Palmetto Railways gets initial go-ahead for Volvo Cars rail line

David WrenThe Post and Courier

A plan to let Palmetto Railways buy the land it needs to link the Volvo Cars manufacturing campus with a CSX rail line, even as it waits for permits for the new tracks, received initial approval Tuesday from the state's Joint Bond Review Committee.

The committee approved spending $5.5 million to acquire the necessary right-of-way, which stretches nearly 23 miles through 45 parcels. If the cost exceeds that amount, Palmetto Railways would have to go back to the committee for another approval.

The proposal will go before the state's Fiscal Accountability Authority next week for final approval.

Palmetto Railways wants to acquire a 100-foot-wide swath along the corridor at fair market value, either through negotiated sales or condemnation, according to documents submitted to the committee.

The acquisitions would affect 21 property owners, with much of the land belonging to power provider Santee Cooper. The rail line would connect to a CSX line at the state-owned utility's Cross Generating Station. Palmetto Railways, a division of the state's Commerce Department, said it will use money from surplus property sales to pay for the land.

The state-built rail link is among $200 million worth of incentives South Carolina promised Volvo in 2015 to get the Swedish automaker to build its $1.1 billion manufacturing site in Berkeley County. It will allow trains to move cars from the automaker's site at the Camp Hall Industrial Campus near Ridgeville to inland distribution centers for domestic sales.

Volvo estimates 70 percent of the cars that will be built for U.S. sales will move to dealers via the rail link, with the rest transported by trucks.

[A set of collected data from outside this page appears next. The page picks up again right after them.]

-- ==== Sys2Proof/Machine/SyncInstr.lean ====
section
/-! DEFINITION. The synchronisation instructions of a core (04 R149 to R151; 09 R311 to R317, R322) and the events that end their waits. -/

namespace Sys2Proof.Machine

/-- The counter that an instruction names (04 R149). -/
def State.counterOf (s : State) (c : Nat) (w : GenFields) : Nat := (w.imm.toNat % 65536 + ((s.core c).s w.a.toNat).toNat % 65536) % 65536

/-- A counter with its flags, as CADD and CRD return it (09 R313). -/
def counterWord (val : BitVec 32) (x : Counter) : Word :=
  BitVec.ofNat 64 (val.toNat + (if x.ovf then 2 ^ 32 else 0) + (if x.unf then 2 ^ 33 else 0))

/-- The signed 32-bit value in a scalar register. -/
def Core.add32 (x : Core) (r : Nat) : Int := sint 32 (x.s r).toNat

/-- CADD (04 R149, R154; 09 R311, R313, R316). (log 32, DEDUCED) -/
def execCadd (c : Fin 144) (w : GenFields) (s : State) : Host.Outcome State Fault Refusal :=
  let x := s.core c
  let n := s.counterOf c w
  .next (s.issue c (genWord 0x70 w)
    { addrS := [w.a.toNat], dataS := [w.b.toNat]
      faults := codes [(({ d := true, a := true, b := true, imm := 16 } : Uses).bad w, 0x02), (decide (w.func ≠ 0) || s.counterOwner n != s.jobOf c, 0x03),
        (x.groupFull true, 0x17)] }
    (fun s => s.effect c (some w.d.toNat) (fun s =>
      let old := s.counter n
      let s := s.counterAdd n (x.add32 w.b.toNat)
      (s, counterWord old.val (s.counter n))) (x.sp w.b.toNat)))

/-- CRD (04 R149; 09 R313, R316). -/
def execCrd (c : Fin 144) (w : GenFields) (s : State) : Host.Outcome State Fault Refusal :=
  let n := s.counterOf c w
  .next (s.issue c (genWord 0x72 w)
    { addrS := [w.a.toNat]
      faults := codes [(({ d := true, a := true, imm := 16 } : Uses).bad w, 0x02), (decide (w.func ≠ 0) || s.counterOwner n != s.jobOf c, 0x03)] }
    (coreStep c (fun x => x.setS w.d.toNat (counterWord (s.counter n).val (s.counter n)) false)))

/-- Whether a counter condition holds: at least, unsigned, or equal (04 R149, 09 R314). -/
def condHolds (v : BitVec 32) (eq : Bool) (lim : BitVec 32) : Bool := if eq then v == lim else decide (lim.toNat ≤ v.toNat)

/-- CWAIT (04 R149, R150): a condition that holds already ends it at once with status 0. -/
def execCwait (c : Fin 144) (w : GenFields) (s : State) : Host.Outcome State Fault Refusal :=
  let x := s.core c
  let n := s.counterOf c w
  let eq := w.func == 1
  let lim := (x.s w.b.toNat).setWidth 32
  .next (s.issue c (genWord 0x71 w)
    { addrS := [w.a.toNat, w.b.toNat, w.c.toNat]
      faults := codes [(({ d := true, a := true, b := true, c := true, imm := 16 } : Uses).bad w, 0x02),
        (decide (1 < w.func.toNat) || s.counterOwner n != s.jobOf c, 0x03)] }
    (fun s =>
      if condHolds (s.counter n).val eq lim then coreStep c (fun x => x.setS w.d.toNat 0 false) s
      else s.modCore c (fun x => { x with wait := .counter (BitVec.ofNat 16 n) eq lim w.d (x.s w.c.toNat != 0) })))

/-- CSIG (04 R149, R151, R154; 09 R315): an add on this device, or a SIGNAL to another one. (log 32, DEDUCED; log 40, DESIGN CHOICE) -/
def execCsig (c : Fin 144) (w : GenFields) (s : State) : Host.Outcome State Fault Refusal :=
  let x := s.core c
  let e := x.s w.a.toNat
  let here := e.getLsbD 63
  let n := w.imm.toNat % 65536
  let v := x.add32 w.b.toNat
  .next (s.issue c (genWord 0x76 w)
    { addrS := [w.a.toNat], dataS := [w.b.toNat]
      faults := codes [(({ a := true, b := true, imm := 16 } : Uses).bad w, 0x02), (decide (w.func ≠ 0) || decide (bits e.toNat 62 17 ≠ 0), 0x03),
        (x.groupFull false, 0x17)] }
    (fun s => s.effect c none (fun s =>
      if here then (s.counterAdd n v, 0)
      else
        let d : BitVec 17 := e.setWidth 17
        let s := s.modCore c (fun x => { x with reqSeq := x.reqSeq + 1 })
        (s.request { newRequest d 3 (.core c) (s.jobOf c) x.stream 1 with reg := x.reqSeq }
          { blankPacket d (s.ep.getD 0) 3 0 0 with arg := BitVec.ofInt 32 v, addr := BitVec.ofNat 42 n }, 0)))).settle

/-- BARRIVE (04 R149, R154; 09 R322). -/
def execBarrive (c : Fin 144) (w : GenFields) (s : State) : Host.Outcome State Fault Refusal :=
  let x := s.core c
  let i := w.imm.toNat % 256
  .next (s.issue c (genWord 0x73 w)
    { faults := codes [(({ imm := 8 } : Uses).bad w, 0x02),
        (decide (w.func ≠ 0) || s.slotOwner i != s.jobOf c || !(s.slot i).mask.getLsbD c, 0x03), (x.groupFull false, 0x17)]
      stall := if x.skip = 0 ∧ (s.slot i).next.getLsbD c = true then .barrierAhead else .none }
    (fun s => s.effect c none (fun s => (s.slotArrive i c, 0))))

/-- BARWAIT (04 R150; 09 R322): on a slot that became orphaned while the job owned it, status 2 at once. -/
def execBarwait (c : Fin 144) (w : GenFields) (s : State) : Host.Outcome State Fault Refusal :=
  let i := w.imm.toNat % 256
  let j := s.jobOf c
  let gone := (s.slot i).state == .orphaned && tget 8 s.sync.orphanOf (256 + i) == j
  .next (s.issue c (genWord 0x74 w)
    { addrS := [w.c.toNat]
      faults := codes [(({ d := true, c := true, imm := 8 } : Uses).bad w, 0x02), (decide (w.func ≠ 0) || (s.slotOwner i != j && !gone), 0x03)] }
    (fun s =>
      if gone then coreStep c (fun x => x.setS w.d.toNat 2 false) s
      else match (s.slot i).waitPhase c with
        | none => coreStep c (fun x => x.setS w.d.toNat 0 false) s
        | some p => s.modCore c (fun x => { x with wait := .barrier (BitVec.ofNat 8 i) p w.d (x.s w.c.toNat != 0) })))

/-! ## Fences (04 R151) -/

/-- No access of the core's array, loader, epilogue or row engine to local memory is outstanding. -/
def Core.localQuiet (x : Core) : Bool := x.arrayQ.isEmpty && x.current.isNone && !x.loadBusy && x.epiQ.isEmpty && x.draining.isNone

/-- Every GST, CSIG and CADD of the core has been acknowledged. -/
def State.globalQuiet (s : State) (c : Nat) : Bool := (s.gstsOut c).isEmpty && (s.csigsOut c).isEmpty

/-- Whether the condition of a fence holds. -/
def State.fenceDone (s : State) (c : Nat) (w : Wait) : Bool := match w with
  | .fenceLocal => (s.core c).localQuiet
  | .fenceGlobal => s.globalQuiet c
  | .fenceAll => (s.core c).localQuiet && s.globalQuiet c
  | _ => false

/-- A fence: it passes at once when its condition holds, otherwise it waits. The row gives FUNC. -/
def State.fence (s : State) (c : Nat) (w : GenFields) (func : Nat) (f : Wait) : State :=
  let w := { w with func := BitVec.ofNat 5 func }
  s.issue c (genWord 0x75 w) { faults := codes [(({} : Uses).bad w, 0x02), (decide (2 < func), 0x03)] }
    (fun s => if s.fenceDone c f then coreStep c id s else s.modCore c (fun x => { x with wait := f }))

/-- FENCE_LOCAL (04 R151). (log 8, DESIGN CHOICE) -/
def execFenceLocal (c : Fin 144) (w : GenFields) (s : State) : Host.Outcome State Fault Refusal := .next (s.fence c w 0 .fenceLocal)

/-- FENCE_GLOBAL (04 R151). -/
def execFenceGlobal (c : Fin 144) (w : GenFields) (s : State) : Host.Outcome State Fault Refusal := .next (s.fence c w 1 .fenceGlobal)

/-- FENCE ALL; a reserved FUNC is given to this row. -/
def execFenceAll (c : Fin 144) (w : GenFields) (s : State) : Host.Outcome State Fault Refusal :=
  .next (s.fence c w (max 2 w.func.toNat) .fenceAll)

/-- FENCE_RELEASE. -/
def execFenceRelease (c : Fin 144) (s : State) : Host.Outcome State Fault Refusal :=
  .next (if s.fenceDone c (s.core c).wait then s.modCore c (fun x => x.release 0) else s)

/-! ## The ends of waits (04 R150) -/

/-- CWAIT_SATISFIED (09 R314). (log 6, DESIGN CHOICE) -/
def execCwaitSatisfied (c : Fin 144) (s : State) : Host.Outcome State Fault Refusal :=
  .next (match (s.core c).wait with
    | .counter n eq v _ _ => if condHolds (s.counter n.toNat).val eq v then s.modCore c (fun x => x.release 0) else s
    | _ => s)

/-- CWAIT_LIMIT_EXPIRY: status 1; a wait without a limit has none. -/
def execCwaitLimitExpiry (c : Fin 144) (s : State) : Host.Outcome State Fault Refusal :=
  .next (match (s.core c).wait with
    | .counter _ _ _ _ lim => if lim then s.modCore c (fun x => x.release 1) else s
    | _ => s)

/-- BARWAIT_RELEASE (09 R322). -/
def execBarwaitRelease (c : Fin 144) (s : State) : Host.Outcome State Fault Refusal :=
  .next (match (s.core c).wait with
    | .barrier i p _ _ => if (s.slot i.toNat).past p then s.modCore c (fun x => x.release 0) else s
    | _ => s)

/-- BARWAIT_LIMIT_EXPIRY. -/
def execBarwaitLimitExpiry (c : Fin 144) (s : State) : Host.Outcome State Fault Refusal :=
  .next (match (s.core c).wait with
    | .barrier _ _ _ lim => if lim then s.modCore c (fun x => x.release 1) else s
    | _ => s)

end Sys2Proof.Machine
end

Most of the cars Volvo builds at the Berkeley County plant will be exported through the Port of Charleston to foreign markets.

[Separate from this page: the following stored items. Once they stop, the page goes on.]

/-- Put one byte into the collected lines. -/
def lineOut (l : List LineOut) (ep : Option (BitVec 17)) (a : Nat) (b : Byte) (bad : Bool) : List LineOut :=
  let m := BitVec.twoPow 64 (a % 64)
  let d : Line := b.setWidth 512 <<< (8 * (a % 64))
  if l.any (fun x => x.ep == ep && x.line == a / 64) then
    l.map (fun x => if x.ep = ep ∧ x.line = a / 64 then { x with data := mergeLine x.data d m, mask := x.mask ||| m, bad := x.bad || bad } else x)
  else l ++ [{ ep := ep, line := a / 64, data := mergeLine 0 d m, mask := m, bad := bad }]

/-- Lines of a later slice over those of earlier ones: a line that it covers whole takes its poison alone (06 R207, 07 R255). -/
def linesOver (old new : List LineOut) : List LineOut :=
  new.foldl (fun l x =>
    if l.any (fun y => y.ep == x.ep && y.line == x.line) then
      l.map (fun y => if y.ep = x.ep ∧ y.line = x.line then
        (if x.mask = fullMask then x else { y with data := mergeLine y.data x.data x.mask, mask := y.mask ||| x.mask, bad := y.bad || x.bad }) else y)
    else l ++ [x]) old

def linesOut (ps : List Piece) : List LineOut :=
  ps.foldl (fun l p => p.bytes.zipIdx.foldl (fun l (b : Byte × Nat) => lineOut l p.ep (p.addr + b.2) b.1 p.bad) l) []

/-- Write the collected lines: this device's through the Tun, others as WRITE requests that the descriptor waits for (07 R251). -/
def State.dmaWrite (s : State) (c e : Nat) (r : DmaReq) (l : List LineOut) : State :=
  let s := s.each l (fun s x => match x.ep with
    | none => s.tunWrite x.line x.data x.mask x.bad r.locality
    | some d =>
      let s := s.modRun c e r.seq (fun y => { y with waiting := y.waiting + 1 })
      s.sendLine (newRequest d 0 (.dma c e r.seq) r.job r.stream 1) d (64 * x.line) x.data x.mask x.bad)
  s.bump 0x4040 3 ((l.map (fun x => ((List.range 64).filter x.mask.getLsbD).length)).sum)

/-- One memory-side request of a descriptor (06 R228, 07 R256, R259): at this device's adder, or as an ATOMIC. -/
def State.dmaAtomic (s : State) (c e : Nat) (r : DmaReq) (ep : Option (BitVec 17)) (op mask a : Nat) (x cmp : Line) (bad : Bool) : State :=
  match ep with
  | none =>
    let t := s.adder op mask (a / 64) x cmp bad r.ordered
    match t.2 with
    | none => t.1.modRun c e r.seq (fun y => { y with code := if y.code = 0 then 0x070D else y.code })
    | some o =>
      let s := t.1.modRun c e r.seq (fun y => { y with fetched := y.fetched ++ [{ ep := 0, addr := a, data := o.old, poison := o.poison }] })
      if o.poison then s.consume (a / 64) (dmaUnit c e) r.stream r.job else s
  | some d =>
    let s := s.modRun c e r.seq (fun y => { y with waiting := y.waiting + 1 })
    let p := { blankPacket d (s.ep.getD 0) 2 0 0 with sub := BitVec.ofNat 4 op, arg := BitVec.ofNat 32 mask, addr := BitVec.ofNat 42 a }
    s.request { newRequest d 2 (.dma c e r.seq) r.job r.stream 1 with addr := a }
      (if adderCas op then packetLoad p [x, cmp] [bad, bad] else packetLoad p [x] [bad])

/-- Insert by a key, so that equal keys keep their order. (log 42, DESIGN CHOICE) -/
def insertKey {α : Type} (k : Nat) (x : α) : List (Nat × α) → List (Nat × α)
  | [] => [(k, x)]
  | (j, y) :: l => if k < j then (k, x) :: (j, y) :: l else (j, y) :: insertKey k x l

/-- A list in the order of free keys: the arrival order of unordered adds is not specified (06 R231, 07 R256). (log 42, DESIGN CHOICE) -/
def freeOrder {α : Type} (base : Nat) (l : List α) : List α :=
  (l.zipIdx.foldr (fun x acc => insertKey (Config.freeValue (base + x.2)) x.1 acc) []).map (·.2)

/-- Move the data of a descriptor whose sources are all at hand. (log 42, DESIGN CHOICE) -/
def State.dmaMove (s : State) (c e : Nat) (run : DmaRun) : State :=
  let r := run.req
  let t := s.modRun c e r.seq (fun y => { y with moved := true })
  if run.code ≠ 0 then t
  else match s.sides r, r.box with
    | some (a, b), some x =>
      let idx := s.dmaIndex r a b x
      if s.dmaWaits r a b x idx then s else
      let s := t.each (t.localReads r a b x idx) (fun s ln => s.touchRead ln r.locality)
      let rd := s.dmaReader run.fetched
      if r.op = 3 then
        let m : MoveCtx := { s := s, r := r, a := a, b := b, rd := rd, free := s.free }
        let l := (r.rows a b x idx).flatten
        let op := if a.t.fmt = 0 then 2 else if a.t.fmt = 1 then 3 else 0
        let sz := typeBytes a.t.fmt
        let n := l.length
        let todo := if r.ordered then l else freeOrder s.free l
        let s := { s with free := s.free + n }
        let s := s.each todo (fun s i =>
          let p := m.s.place b i.dst
          let g := m.get i
          let at_ := b.t.base + p.k * sz
          s.dmaAtomic c e r p.ep op (2 ^ (at_ % 64 / sz)) (at_ / 64 * 64) (BitVec.ofNat 512 (g.raw * 2 ^ (8 * (at_ % 64)))) 0 g.bad)
        s.bump 0x4040 3 (n * sz)
      else
        let us := r.slices a b x idx
        let m : MoveCtx := { s := s, r := r, a := a, b := b, rd := rd, free := s.free }
        let n := (us.map List.length).sum
        let os := us.zipIdx.map (fun sl => (sl.1.zipIdx.map (fun u => if u.1.isEmpty then DmaOut.none else m.unit (n * sl.2 + u.2) u.1)).foldl DmaOut.join DmaOut.none)
        let o := os.foldl DmaOut.join DmaOut.none
        let s := { s with free := s.free + n * us.length }
        let s := (s.bump 0x4040 4 o.lossy).bump 0x3103 3 o.conv
        let s := s.blockOverflow (coreQuarter c) r.job o.ovf
        let s := s.infReport (coreQuarter c) r.job (o.conv != 0 || o.inf)
        s.dmaWrite c e r ((os.map (fun y => linesOut y.pieces)).foldl linesOver [])
    | _, _ => t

Palmetto Railways is waiting on permits from the Army Corps of Engineers and the federal Surface Transportation Board to begin construction. The short-line railroad also has applied for an Infrastructure for Rebuilding America grant that would pay for up to 50 percent of the rail link's costs, which have not been announced.

Volvo is the anchor tenant at the roughly 6,800-acre Camp Hall site, and its manufacturing campus will employ nearly 4,000 workers by 2023, according to projections. The facility will begin production of a remodeled S60 sedan next summer and will start building its popular XC90 SUV by 2021. At full production, the automaker plans to build 150,000 cars per year.